Saved entries:
====

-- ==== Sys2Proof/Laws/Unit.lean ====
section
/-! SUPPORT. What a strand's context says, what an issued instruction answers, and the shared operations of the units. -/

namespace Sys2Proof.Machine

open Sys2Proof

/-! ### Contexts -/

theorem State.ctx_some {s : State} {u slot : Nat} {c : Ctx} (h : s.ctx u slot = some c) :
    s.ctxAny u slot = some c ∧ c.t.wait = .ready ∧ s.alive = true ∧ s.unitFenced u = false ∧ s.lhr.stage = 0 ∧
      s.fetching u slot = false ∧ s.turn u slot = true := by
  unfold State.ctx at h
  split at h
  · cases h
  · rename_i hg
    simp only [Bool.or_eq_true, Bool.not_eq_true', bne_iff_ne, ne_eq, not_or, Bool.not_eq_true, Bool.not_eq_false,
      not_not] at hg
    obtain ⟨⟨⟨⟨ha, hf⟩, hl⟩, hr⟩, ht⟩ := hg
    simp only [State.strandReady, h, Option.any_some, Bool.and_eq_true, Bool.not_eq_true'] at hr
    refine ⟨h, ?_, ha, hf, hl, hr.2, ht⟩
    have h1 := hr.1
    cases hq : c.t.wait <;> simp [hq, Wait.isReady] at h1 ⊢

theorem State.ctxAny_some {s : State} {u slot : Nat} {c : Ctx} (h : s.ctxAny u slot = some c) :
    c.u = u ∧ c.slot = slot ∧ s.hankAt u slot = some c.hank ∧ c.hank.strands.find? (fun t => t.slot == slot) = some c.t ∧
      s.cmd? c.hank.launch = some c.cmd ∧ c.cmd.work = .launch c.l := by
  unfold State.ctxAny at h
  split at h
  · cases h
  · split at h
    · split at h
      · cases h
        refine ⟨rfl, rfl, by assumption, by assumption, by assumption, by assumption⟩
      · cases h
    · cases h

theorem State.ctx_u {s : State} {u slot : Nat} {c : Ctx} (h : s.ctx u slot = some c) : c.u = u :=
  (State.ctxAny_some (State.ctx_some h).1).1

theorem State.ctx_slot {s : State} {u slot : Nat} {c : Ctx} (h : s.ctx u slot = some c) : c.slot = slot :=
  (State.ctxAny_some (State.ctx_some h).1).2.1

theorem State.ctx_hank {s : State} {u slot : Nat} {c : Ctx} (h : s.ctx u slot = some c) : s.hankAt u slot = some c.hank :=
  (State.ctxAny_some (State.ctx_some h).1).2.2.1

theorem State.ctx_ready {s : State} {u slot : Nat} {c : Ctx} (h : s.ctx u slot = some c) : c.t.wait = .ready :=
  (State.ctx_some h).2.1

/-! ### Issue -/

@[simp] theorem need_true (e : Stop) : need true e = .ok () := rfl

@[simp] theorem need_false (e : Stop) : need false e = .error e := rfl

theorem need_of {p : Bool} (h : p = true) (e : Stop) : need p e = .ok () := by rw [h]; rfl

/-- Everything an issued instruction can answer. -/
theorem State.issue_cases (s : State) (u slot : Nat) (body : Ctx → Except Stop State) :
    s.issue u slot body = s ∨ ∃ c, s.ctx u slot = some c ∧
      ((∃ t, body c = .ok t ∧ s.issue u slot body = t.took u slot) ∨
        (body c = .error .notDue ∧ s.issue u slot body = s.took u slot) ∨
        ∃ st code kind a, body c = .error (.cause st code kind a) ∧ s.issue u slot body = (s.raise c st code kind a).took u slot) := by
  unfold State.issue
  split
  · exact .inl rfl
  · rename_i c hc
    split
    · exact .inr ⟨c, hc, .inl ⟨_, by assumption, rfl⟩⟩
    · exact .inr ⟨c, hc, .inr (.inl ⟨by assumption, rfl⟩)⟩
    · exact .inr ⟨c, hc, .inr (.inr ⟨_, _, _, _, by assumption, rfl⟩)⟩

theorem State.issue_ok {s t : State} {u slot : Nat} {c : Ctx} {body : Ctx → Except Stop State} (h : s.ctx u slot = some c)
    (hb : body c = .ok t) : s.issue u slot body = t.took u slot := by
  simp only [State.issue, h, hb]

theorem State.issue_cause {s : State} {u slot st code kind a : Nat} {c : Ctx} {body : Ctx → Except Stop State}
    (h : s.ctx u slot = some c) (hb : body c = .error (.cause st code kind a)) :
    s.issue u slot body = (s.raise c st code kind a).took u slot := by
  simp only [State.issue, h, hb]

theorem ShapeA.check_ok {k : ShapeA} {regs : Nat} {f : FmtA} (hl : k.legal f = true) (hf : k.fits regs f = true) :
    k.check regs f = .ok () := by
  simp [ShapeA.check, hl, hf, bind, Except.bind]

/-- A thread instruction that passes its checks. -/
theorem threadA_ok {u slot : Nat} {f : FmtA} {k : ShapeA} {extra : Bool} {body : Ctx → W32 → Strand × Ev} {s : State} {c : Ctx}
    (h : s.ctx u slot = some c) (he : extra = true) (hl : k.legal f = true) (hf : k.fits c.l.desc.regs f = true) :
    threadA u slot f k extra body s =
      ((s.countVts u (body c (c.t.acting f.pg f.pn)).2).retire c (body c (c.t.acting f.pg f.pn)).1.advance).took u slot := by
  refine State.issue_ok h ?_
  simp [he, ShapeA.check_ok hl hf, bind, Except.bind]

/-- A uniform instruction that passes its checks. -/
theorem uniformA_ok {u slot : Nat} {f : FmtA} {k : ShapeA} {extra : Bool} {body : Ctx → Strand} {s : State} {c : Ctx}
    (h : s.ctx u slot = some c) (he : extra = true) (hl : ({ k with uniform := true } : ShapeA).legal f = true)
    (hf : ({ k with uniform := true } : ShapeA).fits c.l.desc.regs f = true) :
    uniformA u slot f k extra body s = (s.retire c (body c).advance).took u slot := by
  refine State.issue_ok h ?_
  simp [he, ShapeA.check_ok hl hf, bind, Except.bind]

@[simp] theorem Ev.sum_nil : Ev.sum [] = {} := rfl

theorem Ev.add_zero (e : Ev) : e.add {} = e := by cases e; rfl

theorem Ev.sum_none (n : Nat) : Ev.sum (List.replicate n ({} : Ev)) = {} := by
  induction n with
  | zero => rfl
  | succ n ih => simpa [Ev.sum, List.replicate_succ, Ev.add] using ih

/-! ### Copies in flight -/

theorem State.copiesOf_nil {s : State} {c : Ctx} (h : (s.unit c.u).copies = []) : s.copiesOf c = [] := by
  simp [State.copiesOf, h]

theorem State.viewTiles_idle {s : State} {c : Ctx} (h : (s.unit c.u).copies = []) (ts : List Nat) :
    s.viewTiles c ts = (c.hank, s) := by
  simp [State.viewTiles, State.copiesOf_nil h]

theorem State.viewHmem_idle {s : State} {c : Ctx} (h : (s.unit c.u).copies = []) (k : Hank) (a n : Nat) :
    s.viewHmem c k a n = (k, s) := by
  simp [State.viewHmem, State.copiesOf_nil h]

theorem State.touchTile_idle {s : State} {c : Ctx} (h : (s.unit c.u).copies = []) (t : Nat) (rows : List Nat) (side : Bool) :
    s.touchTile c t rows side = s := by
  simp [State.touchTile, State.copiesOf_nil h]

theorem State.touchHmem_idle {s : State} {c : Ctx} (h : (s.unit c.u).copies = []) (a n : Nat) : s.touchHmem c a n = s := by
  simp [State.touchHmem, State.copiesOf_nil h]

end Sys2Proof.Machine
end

====

| What the task asks |
Write out every entry above, word for word.

| Result of the exercise |
-- ==== Sys2Proof/Laws/Unit.lean ====
section
/-! SUPPORT. What a strand's context says, what an issued instruction answers, and the shared operations of the units. -/

namespace Sys2Proof.Machine

open Sys2Proof

/-! ### Contexts -/

theorem State.ctx_some {s : State} {u slot : Nat} {c : Ctx} (h : s.ctx u slot = some c) :
    s.ctxAny u slot = some c ∧ c.t.wait = .ready ∧ s.alive = true ∧ s.unitFenced u = false ∧ s.lhr.stage = 0 ∧
      s.fetching u slot = false ∧ s.turn u slot = true := by
  unfold State.ctx at h
  split at h
  · cases h
  · rename_i hg
    simp only [Bool.or_eq_true, Bool.not_eq_true', bne_iff_ne, ne_eq, not_or, Bool.not_eq_true, Bool.not_eq_false,
      not_not] at hg
    obtain ⟨⟨⟨⟨ha, hf⟩, hl⟩, hr⟩, ht⟩ := hg
    simp only [State.strandReady, h, Option.any_some, Bool.and_eq_true, Bool.not_eq_true'] at hr
    refine ⟨h, ?_, ha, hf, hl, hr.2, ht⟩
    have h1 := hr.1
    cases hq : c.t.wait <;> simp [hq, Wait.isReady] at h1 ⊢

theorem State.ctxAny_some {s : State} {u slot : Nat} {c : Ctx} (h : s.ctxAny u slot = some c) :
    c.u = u ∧ c.slot = slot ∧ s.hankAt u slot = some c.hank ∧ c.hank.strands.find? (fun t => t.slot == slot) = some c.t ∧
      s.cmd? c.hank.launch = some c.cmd ∧ c.cmd.work = .launch c.l := by
  unfold State.ctxAny at h
  split at h
  · cases h
  · split at h
    · split at h
      · cases h
        refine ⟨rfl, rfl, by assumption, by assumption, by assumption, by assumption⟩
      · cases h
    · cases h

theorem State.ctx_u {s : State} {u slot : Nat} {c : Ctx} (h : s.ctx u slot = some c) : c.u = u :=
  (State.ctxAny_some (State.ctx_some h).1).1

theorem State.ctx_slot {s : State} {u slot : Nat} {c : Ctx} (h : s.ctx u slot = some c) : c.slot = slot :=
  (State.ctxAny_some (State.ctx_some h).1).2.1

theorem State.ctx_hank {s : State} {u slot : Nat} {c : Ctx} (h : s.ctx u slot = some c) : s.hankAt u slot = some c.hank :=
  (State.ctxAny_some (State.ctx_some h).1).2.2.1

theorem State.ctx_ready {s : State} {u slot : Nat} {c : Ctx} (h : s.ctx u slot = some c) : c.t.wait = .ready :=
  (State.ctx_some h).2.1

/-! ### Issue -/

@[simp] theorem need_true (e : Stop) : need true e = .ok () := rfl

@[simp] theorem need_false (e : Stop) : need false e = .error e := rfl

theorem need_of {p : Bool} (h : p = true) (e : Stop) : need p e = .ok () := by rw [h]; rfl

/-- Everything an issued instruction can answer. -/
theorem State.issue_cases (s : State) (u slot : Nat) (body : Ctx → Except Stop State) :
    s.issue u slot body = s ∨ ∃ c, s.ctx u slot = some c ∧
      ((∃ t, body c = .ok t ∧ s.issue u slot body = t.took u slot) ∨
        (body c = .error .notDue ∧ s.issue u slot body = s.took u slot) ∨
        ∃ st code kind a, body c = .error (.cause st code kind a) ∧ s.issue u slot body = (s.raise c st code kind a).took u slot) := by
  unfold State.issue
  split
  · exact .inl rfl
  · rename_i c hc
    split
    · exact .inr ⟨c, hc, .inl ⟨_, by assumption, rfl⟩⟩
    · exact .inr ⟨c, hc, .inr (.inl ⟨by assumption, rfl⟩)⟩
    · exact .inr ⟨c, hc, .inr (.inr ⟨_, _, _, _, by assumption, rfl⟩)⟩

theorem State.issue_ok {s t : State} {u slot : Nat} {c : Ctx} {body : Ctx → Except Stop State} (h : s.ctx u slot = some c)
    (hb : body c = .ok t) : s.issue u slot body = t.took u slot := by
  simp only [State.issue, h, hb]

theorem State.issue_cause {s : State} {u slot st code kind a : Nat} {c : Ctx} {body : Ctx → Except Stop State}
    (h : s.ctx u slot = some c) (hb : body c = .error (.cause st code kind a)) :
    s.issue u slot body = (s.raise c st code kind a).took u slot := by
  simp only [State.issue, h, hb]

theorem ShapeA.check_ok {k : ShapeA} {regs : Nat} {f : FmtA} (hl : k.legal f = true) (hf : k.fits regs f = true) :
    k.check regs f = .ok () := by
  simp [ShapeA.check, hl, hf, bind, Except.bind]

/-- A thread instruction that passes its checks. -/
theorem threadA_ok {u slot : Nat} {f : FmtA} {k : ShapeA} {extra : Bool} {body : Ctx → W32 → Strand × Ev} {s : State} {c : Ctx}
    (h : s.ctx u slot = some c) (he : extra = true) (hl : k.legal f = true) (hf : k.fits c.l.desc.regs f = true) :
    threadA u slot f k extra body s =
      ((s.countVts u (body c (c.t.acting f.pg f.pn)).2).retire c (body c (c.t.acting f.pg f.pn)).1.advance).took u slot := by
  refine State.issue_ok h ?_
  simp [he, ShapeA.check_ok hl hf, bind, Except.bind]

/-- A uniform instruction that passes its checks. -/
theorem uniformA_ok {u slot : Nat} {f : FmtA} {k : ShapeA} {extra : Bool} {body : Ctx → Strand} {s : State} {c : Ctx}
    (h : s.ctx u slot = some c) (he : extra = true) (hl : ({ k with uniform := true } : ShapeA).legal f = true)
    (hf : ({ k with uniform := true } : ShapeA).fits c.l.desc.regs f = true) :
    uniformA u slot f k extra body s = (s.retire c (body c).advance).took u slot := by
  refine State.issue_ok h ?_
  simp [he, ShapeA.check_ok hl hf, bind, Except.bind]

@[simp] theorem Ev.sum_nil : Ev.sum [] = {} := rfl

theorem Ev.add_zero (e : Ev) : e.add {} = e := by cases e; rfl

theorem Ev.sum_none (n : Nat) : Ev.sum (List.replicate n ({} : Ev)) = {} := by
  induction n with
  | zero => rfl
  | succ n ih => simpa [Ev.sum, List.replicate_succ, Ev.add] using ih

/-! ### Copies in flight -/

theorem State.copiesOf_nil {s : State} {c : Ctx} (h : (s.unit c.u).copies = []) : s.copiesOf c = [] := by
  simp [State.copiesOf, h]

theorem State.viewTiles_idle {s : State} {c : Ctx} (h : (s.unit c.u).copies = []) (ts : List Nat) :
    s.viewTiles c ts = (c.hank, s) := by
  simp [State.viewTiles, State.copiesOf_nil h]

theorem State.viewHmem_idle {s : State} {c : Ctx} (h : (s.unit c.u).copies = []) (k : Hank) (a n : Nat) :
    s.viewHmem c k a n = (k, s) := by
  simp [State.viewHmem, State.copiesOf_nil h]

theorem State.touchTile_idle {s : State} {c : Ctx} (h : (s.unit c.u).copies = []) (t : Nat) (rows : List Nat) (side : Bool) :
    s.touchTile c t rows side = s := by
  simp [State.touchTile, State.copiesOf_nil h]

theorem State.touchHmem_idle {s : State} {c : Ctx} (h : (s.unit c.u).copies = []) (a n : Nat) : s.touchHmem c a n = s := by
  simp [State.touchHmem, State.copiesOf_nil h]

end Sys2Proof.Machine
end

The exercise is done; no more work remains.